■ Instructions to follow ■
Using the data beneath this instruction, retype only the lines from the one that contains "frequency apart. -/" down to the one that contains "o with divPend", both included, exactly as they appear.

■ Records for the exercise ■
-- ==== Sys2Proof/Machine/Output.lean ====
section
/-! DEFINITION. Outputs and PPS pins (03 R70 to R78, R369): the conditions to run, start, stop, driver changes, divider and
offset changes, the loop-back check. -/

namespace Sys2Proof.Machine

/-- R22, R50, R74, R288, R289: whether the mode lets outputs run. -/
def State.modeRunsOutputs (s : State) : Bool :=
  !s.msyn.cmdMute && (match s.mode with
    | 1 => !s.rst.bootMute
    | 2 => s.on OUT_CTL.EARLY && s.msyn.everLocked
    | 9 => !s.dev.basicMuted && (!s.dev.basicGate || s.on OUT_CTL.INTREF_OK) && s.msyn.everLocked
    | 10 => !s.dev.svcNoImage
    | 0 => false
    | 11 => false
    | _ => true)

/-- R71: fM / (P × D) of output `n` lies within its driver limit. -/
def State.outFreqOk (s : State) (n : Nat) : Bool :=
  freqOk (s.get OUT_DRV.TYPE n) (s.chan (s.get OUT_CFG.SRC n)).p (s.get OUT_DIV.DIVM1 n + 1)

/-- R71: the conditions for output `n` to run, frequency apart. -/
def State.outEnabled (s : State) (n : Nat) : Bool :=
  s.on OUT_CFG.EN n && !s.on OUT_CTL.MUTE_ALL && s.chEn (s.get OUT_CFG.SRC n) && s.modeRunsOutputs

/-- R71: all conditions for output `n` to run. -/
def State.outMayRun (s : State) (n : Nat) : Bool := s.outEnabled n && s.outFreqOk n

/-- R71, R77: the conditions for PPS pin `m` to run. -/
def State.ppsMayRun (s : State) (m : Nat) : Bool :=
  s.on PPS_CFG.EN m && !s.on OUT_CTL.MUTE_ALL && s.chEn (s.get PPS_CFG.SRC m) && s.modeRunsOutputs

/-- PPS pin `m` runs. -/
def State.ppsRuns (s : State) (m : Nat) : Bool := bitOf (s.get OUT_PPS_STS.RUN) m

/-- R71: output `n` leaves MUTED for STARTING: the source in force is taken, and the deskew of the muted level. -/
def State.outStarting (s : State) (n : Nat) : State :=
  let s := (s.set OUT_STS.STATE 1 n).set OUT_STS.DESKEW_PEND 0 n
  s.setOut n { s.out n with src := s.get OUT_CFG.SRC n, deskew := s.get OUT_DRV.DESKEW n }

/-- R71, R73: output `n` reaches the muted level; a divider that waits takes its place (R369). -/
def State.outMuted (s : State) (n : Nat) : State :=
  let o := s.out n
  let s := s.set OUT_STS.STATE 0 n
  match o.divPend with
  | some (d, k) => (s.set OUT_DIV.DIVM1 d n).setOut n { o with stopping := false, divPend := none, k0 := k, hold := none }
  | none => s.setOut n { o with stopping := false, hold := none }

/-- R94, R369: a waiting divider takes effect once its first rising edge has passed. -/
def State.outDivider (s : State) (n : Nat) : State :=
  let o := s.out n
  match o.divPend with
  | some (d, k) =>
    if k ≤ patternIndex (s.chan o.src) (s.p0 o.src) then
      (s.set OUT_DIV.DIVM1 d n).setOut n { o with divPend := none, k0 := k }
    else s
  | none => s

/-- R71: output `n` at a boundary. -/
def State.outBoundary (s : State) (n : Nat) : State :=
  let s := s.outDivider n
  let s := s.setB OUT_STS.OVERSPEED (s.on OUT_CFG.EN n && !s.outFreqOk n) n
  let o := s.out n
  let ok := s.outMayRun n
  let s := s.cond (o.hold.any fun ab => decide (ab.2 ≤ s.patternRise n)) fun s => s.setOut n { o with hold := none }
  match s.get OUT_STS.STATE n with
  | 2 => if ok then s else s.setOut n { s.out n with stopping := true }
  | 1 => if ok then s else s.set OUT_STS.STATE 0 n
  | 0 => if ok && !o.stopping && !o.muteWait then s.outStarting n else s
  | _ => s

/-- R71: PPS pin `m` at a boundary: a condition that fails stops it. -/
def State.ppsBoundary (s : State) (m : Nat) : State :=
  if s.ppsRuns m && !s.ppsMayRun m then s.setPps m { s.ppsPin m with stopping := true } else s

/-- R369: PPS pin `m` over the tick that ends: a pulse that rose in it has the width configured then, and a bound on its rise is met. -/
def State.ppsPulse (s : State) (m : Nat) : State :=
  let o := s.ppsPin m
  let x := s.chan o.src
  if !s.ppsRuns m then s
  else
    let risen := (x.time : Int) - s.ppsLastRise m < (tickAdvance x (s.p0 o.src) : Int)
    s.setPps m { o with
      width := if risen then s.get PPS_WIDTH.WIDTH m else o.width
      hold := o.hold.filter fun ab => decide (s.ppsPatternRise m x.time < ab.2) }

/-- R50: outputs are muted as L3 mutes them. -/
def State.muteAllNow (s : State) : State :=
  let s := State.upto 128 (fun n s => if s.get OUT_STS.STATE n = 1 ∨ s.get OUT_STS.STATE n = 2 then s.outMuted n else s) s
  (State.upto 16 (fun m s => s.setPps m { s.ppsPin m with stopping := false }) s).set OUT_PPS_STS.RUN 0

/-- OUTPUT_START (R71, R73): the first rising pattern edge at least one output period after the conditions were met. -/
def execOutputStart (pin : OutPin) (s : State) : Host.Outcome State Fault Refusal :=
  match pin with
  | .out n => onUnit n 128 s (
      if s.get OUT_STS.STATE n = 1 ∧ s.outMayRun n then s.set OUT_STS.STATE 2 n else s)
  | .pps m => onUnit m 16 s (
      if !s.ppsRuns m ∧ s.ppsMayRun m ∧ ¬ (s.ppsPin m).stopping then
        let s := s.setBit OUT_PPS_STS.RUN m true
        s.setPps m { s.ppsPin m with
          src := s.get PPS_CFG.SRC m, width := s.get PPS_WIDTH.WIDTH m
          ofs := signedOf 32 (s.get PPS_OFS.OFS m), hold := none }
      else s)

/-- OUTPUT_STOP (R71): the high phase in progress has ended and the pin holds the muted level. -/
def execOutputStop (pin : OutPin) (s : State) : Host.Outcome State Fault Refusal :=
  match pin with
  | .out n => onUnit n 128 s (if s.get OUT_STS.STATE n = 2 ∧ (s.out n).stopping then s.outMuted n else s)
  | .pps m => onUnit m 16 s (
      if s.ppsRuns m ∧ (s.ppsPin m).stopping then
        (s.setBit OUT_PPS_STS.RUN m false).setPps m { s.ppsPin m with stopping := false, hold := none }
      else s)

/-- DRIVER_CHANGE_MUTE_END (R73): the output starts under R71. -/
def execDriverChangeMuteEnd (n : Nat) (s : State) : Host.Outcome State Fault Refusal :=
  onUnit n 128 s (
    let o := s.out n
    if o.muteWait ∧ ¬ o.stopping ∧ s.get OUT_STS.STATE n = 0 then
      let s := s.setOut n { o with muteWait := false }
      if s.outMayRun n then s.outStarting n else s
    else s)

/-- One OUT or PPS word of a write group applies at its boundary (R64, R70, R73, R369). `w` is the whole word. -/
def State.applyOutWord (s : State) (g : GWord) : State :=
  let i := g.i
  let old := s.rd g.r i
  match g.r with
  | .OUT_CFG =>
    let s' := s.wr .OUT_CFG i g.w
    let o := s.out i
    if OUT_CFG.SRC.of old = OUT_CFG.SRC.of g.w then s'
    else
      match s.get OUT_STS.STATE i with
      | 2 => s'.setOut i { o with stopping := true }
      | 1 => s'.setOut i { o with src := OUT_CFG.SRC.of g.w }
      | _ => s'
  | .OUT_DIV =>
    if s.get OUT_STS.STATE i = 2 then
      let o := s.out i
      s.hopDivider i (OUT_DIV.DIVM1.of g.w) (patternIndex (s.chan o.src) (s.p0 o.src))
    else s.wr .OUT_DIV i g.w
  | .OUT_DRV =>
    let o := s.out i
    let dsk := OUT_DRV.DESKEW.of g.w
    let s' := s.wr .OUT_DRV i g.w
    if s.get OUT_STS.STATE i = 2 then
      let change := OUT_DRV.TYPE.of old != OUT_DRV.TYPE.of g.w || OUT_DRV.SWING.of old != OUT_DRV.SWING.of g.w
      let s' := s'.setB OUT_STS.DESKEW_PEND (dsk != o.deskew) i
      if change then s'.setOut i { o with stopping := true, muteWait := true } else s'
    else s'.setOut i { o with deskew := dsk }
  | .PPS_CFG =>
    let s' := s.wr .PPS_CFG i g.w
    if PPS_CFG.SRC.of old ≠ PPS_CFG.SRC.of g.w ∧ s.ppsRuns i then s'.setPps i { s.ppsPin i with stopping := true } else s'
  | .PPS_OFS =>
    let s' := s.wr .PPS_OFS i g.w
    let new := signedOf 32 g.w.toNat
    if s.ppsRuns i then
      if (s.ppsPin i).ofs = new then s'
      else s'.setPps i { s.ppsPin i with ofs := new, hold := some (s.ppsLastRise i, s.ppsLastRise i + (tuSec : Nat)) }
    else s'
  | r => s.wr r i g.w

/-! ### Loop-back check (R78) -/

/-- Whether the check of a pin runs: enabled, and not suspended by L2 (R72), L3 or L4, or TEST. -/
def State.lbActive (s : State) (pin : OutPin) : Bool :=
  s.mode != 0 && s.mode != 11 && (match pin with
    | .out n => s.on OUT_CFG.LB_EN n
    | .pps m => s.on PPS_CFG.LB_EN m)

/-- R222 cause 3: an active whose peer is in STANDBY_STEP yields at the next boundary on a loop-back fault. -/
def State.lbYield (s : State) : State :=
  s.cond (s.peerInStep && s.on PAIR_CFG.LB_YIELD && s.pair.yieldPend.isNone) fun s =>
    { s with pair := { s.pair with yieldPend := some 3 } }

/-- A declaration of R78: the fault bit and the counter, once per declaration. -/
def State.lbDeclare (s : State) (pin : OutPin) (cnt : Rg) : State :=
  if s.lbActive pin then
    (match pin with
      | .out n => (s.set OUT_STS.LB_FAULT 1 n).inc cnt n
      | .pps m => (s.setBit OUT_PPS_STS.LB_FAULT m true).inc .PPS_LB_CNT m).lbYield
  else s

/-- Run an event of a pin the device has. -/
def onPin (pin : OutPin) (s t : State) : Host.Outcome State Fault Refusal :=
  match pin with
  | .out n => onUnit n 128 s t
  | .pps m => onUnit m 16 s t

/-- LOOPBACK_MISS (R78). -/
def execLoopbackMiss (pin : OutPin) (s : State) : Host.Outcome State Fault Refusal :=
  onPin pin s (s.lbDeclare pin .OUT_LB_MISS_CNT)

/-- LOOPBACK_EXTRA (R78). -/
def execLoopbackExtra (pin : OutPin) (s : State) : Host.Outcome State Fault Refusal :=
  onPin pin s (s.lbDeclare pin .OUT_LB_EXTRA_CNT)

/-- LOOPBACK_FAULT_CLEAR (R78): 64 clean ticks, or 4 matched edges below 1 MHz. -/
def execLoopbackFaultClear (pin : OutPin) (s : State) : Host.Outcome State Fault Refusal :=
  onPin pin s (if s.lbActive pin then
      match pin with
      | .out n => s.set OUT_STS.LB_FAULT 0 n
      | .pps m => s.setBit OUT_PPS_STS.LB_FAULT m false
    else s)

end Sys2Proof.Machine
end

■ Expected output ■
/-- R71: the conditions for output `n` to run, frequency apart. -/
def State.outEnabled (s : State) (n : Nat) : Bool :=
  s.on OUT_CFG.EN n && !s.on OUT_CTL.MUTE_ALL && s.chEn (s.get OUT_CFG.SRC n) && s.modeRunsOutputs

/-- R71: all conditions for output `n` to run. -/
def State.outMayRun (s : State) (n : Nat) : Bool := s.outEnabled n && s.outFreqOk n

/-- R71, R77: the conditions for PPS pin `m` to run. -/
def State.ppsMayRun (s : State) (m : Nat) : Bool :=
  s.on PPS_CFG.EN m && !s.on OUT_CTL.MUTE_ALL && s.chEn (s.get PPS_CFG.SRC m) && s.modeRunsOutputs

/-- PPS pin `m` runs. -/
def State.ppsRuns (s : State) (m : Nat) : Bool := bitOf (s.get OUT_PPS_STS.RUN) m

/-- R71: output `n` leaves MUTED for STARTING: the source in force is taken, and the deskew of the muted level. -/
def State.outStarting (s : State) (n : Nat) : State :=
  let s := (s.set OUT_STS.STATE 1 n).set OUT_STS.DESKEW_PEND 0 n
  s.setOut n { s.out n with src := s.get OUT_CFG.SRC n, deskew := s.get OUT_DRV.DESKEW n }

/-- R71, R73: output `n` reaches the muted level; a divider that waits takes its place (R369). -/
def State.outMuted (s : State) (n : Nat) : State :=
  let o := s.out n
  let s := s.set OUT_STS.STATE 0 n
  match o.divPend with
  | some (d, k) => (s.set OUT_DIV.DIVM1 d n).setOut n { o with stopping := false, divPend := none, k0 := k, hold := none }
  | none => s.setOut n { o with stopping := false, hold := none }

/-- R94, R369: a waiting divider takes effect once its first rising edge has passed. -/
def State.outDivider (s : State) (n : Nat) : State :=
  let o := s.out n
  match o.divPend with
  | some (d, k) =>
    if k ≤ patternIndex (s.chan o.src) (s.p0 o.src) then
      (s.set OUT_DIV.DIVM1 d n).setOut n { o with divPend := none, k0 := k }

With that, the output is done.